_What the task requires_
Only the lines from the start of the data through the one containing "RDATA of the" belong in your answer; return them exactly.

_Data for this task_
/-! ## Side-band bus, ownership and management (12_management) -/

/-- R387, R391, R392, R393, R395, R396, R398, R399, R400: a HELLO or DISCOVER is answered with IDENT, a READ with RDATA of the
registers' values or the NACK of its first word without a register, a WAKE with ACK, and an ALERT_ACK with nothing; a WRITE of one
word by the owner that its register accepts makes the register's effect and is acknowledged, a broadcast one without a reply. A request
already answered gets its stored reply once more and has no effect. A HELLO of a stranger, while EOPEN is 1, enrols it. A frame that is
not whole is counted in RXERR, one for another core is ignored, one that finds the queue of eight full is lost and counted in QOVF, and
one that other work comes before waits. -/
def Obligations.FramesOfEnrolledStationsAreServed : Prop :=
  (∀ (s : State) (f : Frame), frameOk f = true → Asks f.src f.dst f.seq f.typ (frameClass f) s →
    let u := heard s
    let ident := wordsBytes (identWords u)
    (f.typ = 0x01 → f.payload = [] → ∃ t, Answers (.hello f) s t ∧ Replies f.src f.seq 0x03 ident u t) ∧
    (f.typ = 0x01 → f.payload ≠ [] → ∃ t, Answers (.hello f) s t ∧ Replies f.src f.seq 0x09 [6, 0, 0, 0] u t) ∧
    (f.typ = 0x02 → f.payload = [] → ∃ t, Answers (.discover f) s t ∧ Replies f.src f.seq 0x03 ident u t) ∧
    (∀ a v, f.typ = 0x05 → a < 65536 → f.payload = leBytes 2 a ++ [1, 0] → regValue u a = some v →
      ∃ t, Answers (.read f) s t ∧ Replies f.src f.seq 0x06 (leBytes 2 a ++ [1, 0] ++ wordBytes v) (readEffect a u) t) ∧
    (f.typ = 0x05 → accessForm f 0 = true → (∀ i < frameWords f, (regValue u (wordAddr f i)).isSome = true) →
      ∃ t, Answers (.read f) s t ∧
        Replies f.src f.seq 0x06 (f.payload ++ wordsBytes (readWords f (frameWords f) 0 u).1) (readWords f (frameWords f) 0 u).2 t) ∧
    (∀ i, f.typ = 0x05 → accessForm f 0 = true → i < frameWords f → regValue u (wordAddr f i) = none →
      (∀ j < i, (regValue u (wordAddr f j)).isSome = true) →
      ∃ t, Answers (.read f) s t ∧ Replies f.src f.seq 0x09 [2, byte i, 0, 0] u t) ∧
    (f.typ = 0x05 → accessForm f 0 = false → ∃ t, Answers (.read f) s t ∧ Replies f.src f.seq 0x09 [6, 0, 0, 0] u t) ∧
    (∀ a w v, f.typ = 0x07 → a < 65536 → f.payload = leBytes 2 a ++ [1, 0] ++ wordBytes w → s.own.state ≠ 0 →
      f.src = s.own.owner → regWrite a w u = (v, 0) → a ≠ 0x0404 → a ≠ 0x0800 → enrolIdx v f.src = enrolIdx s f.src →
      v.straps = s.straps → ∃ t, Answers (.write f) s t ∧ Replies f.src f.seq 0x08 [] v t) ∧
    (f.typ = 0x0F → f.payload = [] → ∃ t, Answers (.wake f) s t ∧ Replies f.src f.seq 0x08 [] u t) ∧
    (f.typ = 0x08 → Answers (.alertAck f) s u)) ∧
  (∀ (s : State) (f : Frame), frameOk f = true → Listens (frameClass f) s → f.dst = 0xFF → (enrolIdx s f.src).isSome = true →
    Unanswered f.src f.seq f.typ s →
    (f.typ = 0x01 → Answers (.hello f) s (heard s)) ∧
    (f.typ = 0x02 → f.payload = [] →
      ∃ t, Answers (.discover f) s t ∧ Replies f.src f.seq 0x03 (wordsBytes (identWords (heard s))) (heard s) t) ∧
    (∀ a w v, f.typ = 0x07 → a < 65536 → f.payload = leBytes 2 a ++ [1, 0] ++ wordBytes w → s.own.state ≠ 0 →
      f.src = s.own.owner → regWrite a w (heard s) = (v, 0) → a ≠ 0x0404 → a ≠ 0x0800 → ∃ t, Answers (.write f) s t ∧ Silent v t)) ∧
  (∀ (s : State) (f : Frame) (i : Nat) (g : Option Frame), frameOk f = true → Listens (frameClass f) s →
    f.dst = BitVec.zeroExtend 8 s.straps.slot → enrolIdx s f.src = some i →
    (s.own.enrol.getD i EnrolEnt.init).last = some (f.seq, f.typ, g) →
    (c : Instr) → (c, f.typ) ∈ [(Instr.hello f, 0x01), (.discover f, 0x02), (.read f, 0x05), (.write f, 0x07), (.claim f, 0x0A),
      (.renew f, 0x0D), (.release f, 0x0E), (.wake f, 0x0F)] →
    ∃ t, Answers c s t ∧ t = { heard s with sb := t.sb, cnt := t.cnt } ∧
      t.sb = { (heard s).sb with out := match g with | some x => [x] | none => [] }) ∧
  (∀ (s : State) (f : Frame), frameOk f = true → Listens (frameClass f) s → f.dst = BitVec.zeroExtend 8 s.straps.slot →
    enrolIdx s f.src = none → f.typ = 0x01 → f.payload = [] → isMaster f.src = true → s.own.eopen = true →
    ∀ i, i < 16 → s.own.enrol.length = 16 → (s.own.enrol.getD i EnrolEnt.init).v = false →
      (∀ j < i, (s.own.enrol.getD j EnrolEnt.init).v = true) →
    ∃ t g e, Answers (.hello f) s t ∧ t.own = { s.own with enrol := s.own.enrol.set i e } ∧ e.v = true ∧ e.claim = true ∧
      e.maxpri = 0xFF ∧ e.station = f.src ∧ t.sb.out = [g] ∧ g.dst = f.src ∧ g.typ = 0x03 ∧ g.seq = f.seq ∧
      t.fab.sbStranger = satCount 16 (s.fab.sbStranger + 1) ∧ StoresKept s t) ∧
  (∀ (s : State) (f : Frame), mgcUp s = true → edgeWork s = false → f.typ = 0x01 →
    let u := { s with sb := { s.sb with out := [], retry := s.sb.retry.filter fun r => r.slots != 0 } }
    let mine := f.dst = BitVec.zeroExtend 8 s.straps.slot ∨ f.dst = 0xFF
    (frameOk f = false → ∃ t, Answers (.hello f) s t ∧
      t = { u with cnt := t.cnt, own := { s.own with rxerr := satCount 16 (s.own.rxerr + 1) } }) ∧
    (frameOk f = true → ¬mine → Answers (.hello f) s u) ∧
    (frameOk f = true → mine → 8 ≤ s.sb.rxq.length →
      Answers (.hello f) s { u with own := { s.own with qovf := satCount 8 (s.own.qovf + 1) } }) ∧
    (frameOk f = true → mine → s.sb.rxq.length < 8 → pendingClass s < 2 → ∃ t, Answers (.hello f) s t ∧
      t = { u with cnt := t.cnt, sb := { u.sb with rxq := s.sb.rxq ++ [f] } }))

/-- R401, R407: a READ of an enrolled station is answered, whoever owns the core; a WRITE of any number of words from an enrolled
station that is not the owner is refused with NACK NOTOWNER, a broadcast one without a reply, and counted in WNACK, and changes
nothing else. -/
def Obligations.WritesAreAcceptedOnlyFromTheOwner : Prop :=
  (∀ (s : State) (f : Frame), frameOk f = true → Asks f.src f.dst f.seq 0x05 4 s → f.typ = 0x05 → accessForm f 0 = true →
    (∀ i, i < frameWords f → (regValue (heard s) (wordAddr f i)).isSome = true) →
    ∃ t p v, Answers (.read f) s t ∧ Replies f.src f.seq 0x06 p v t ∧ p.take 4 = f.payload ∧ p.length = 4 + 4 * frameWords f ∧
      v.own = s.own) ∧
  (∀ (s : State) (f : Frame), frameOk f = true → f.typ = 0x07 → accessForm f (4 * frameWords f) = true →
    s.own.state = 0 ∨ f.src ≠ s.own.owner →
    let u := { heard s with own := { s.own with wnack := satCount 16 (s.own.wnack + 1) } }
    (Asks f.src f.dst f.seq 0x07 (frameClass f) s → ∃ t, Answers (.write f) s t ∧ Replies f.src f.seq 0x09 [1, 0, 0, 0] u t) ∧
    (Listens (frameClass f) s → Unanswered f.src f.seq 0x07 s → f.dst = 0xFF → ∃ t, Answers (.write f) s t ∧ Silent u t))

_Expected answer_
/-! ## Side-band bus, ownership and management (12_management) -/

/-- R387, R391, R392, R393, R395, R396, R398, R399, R400: a HELLO or DISCOVER is answered with IDENT, a READ with RDATA of the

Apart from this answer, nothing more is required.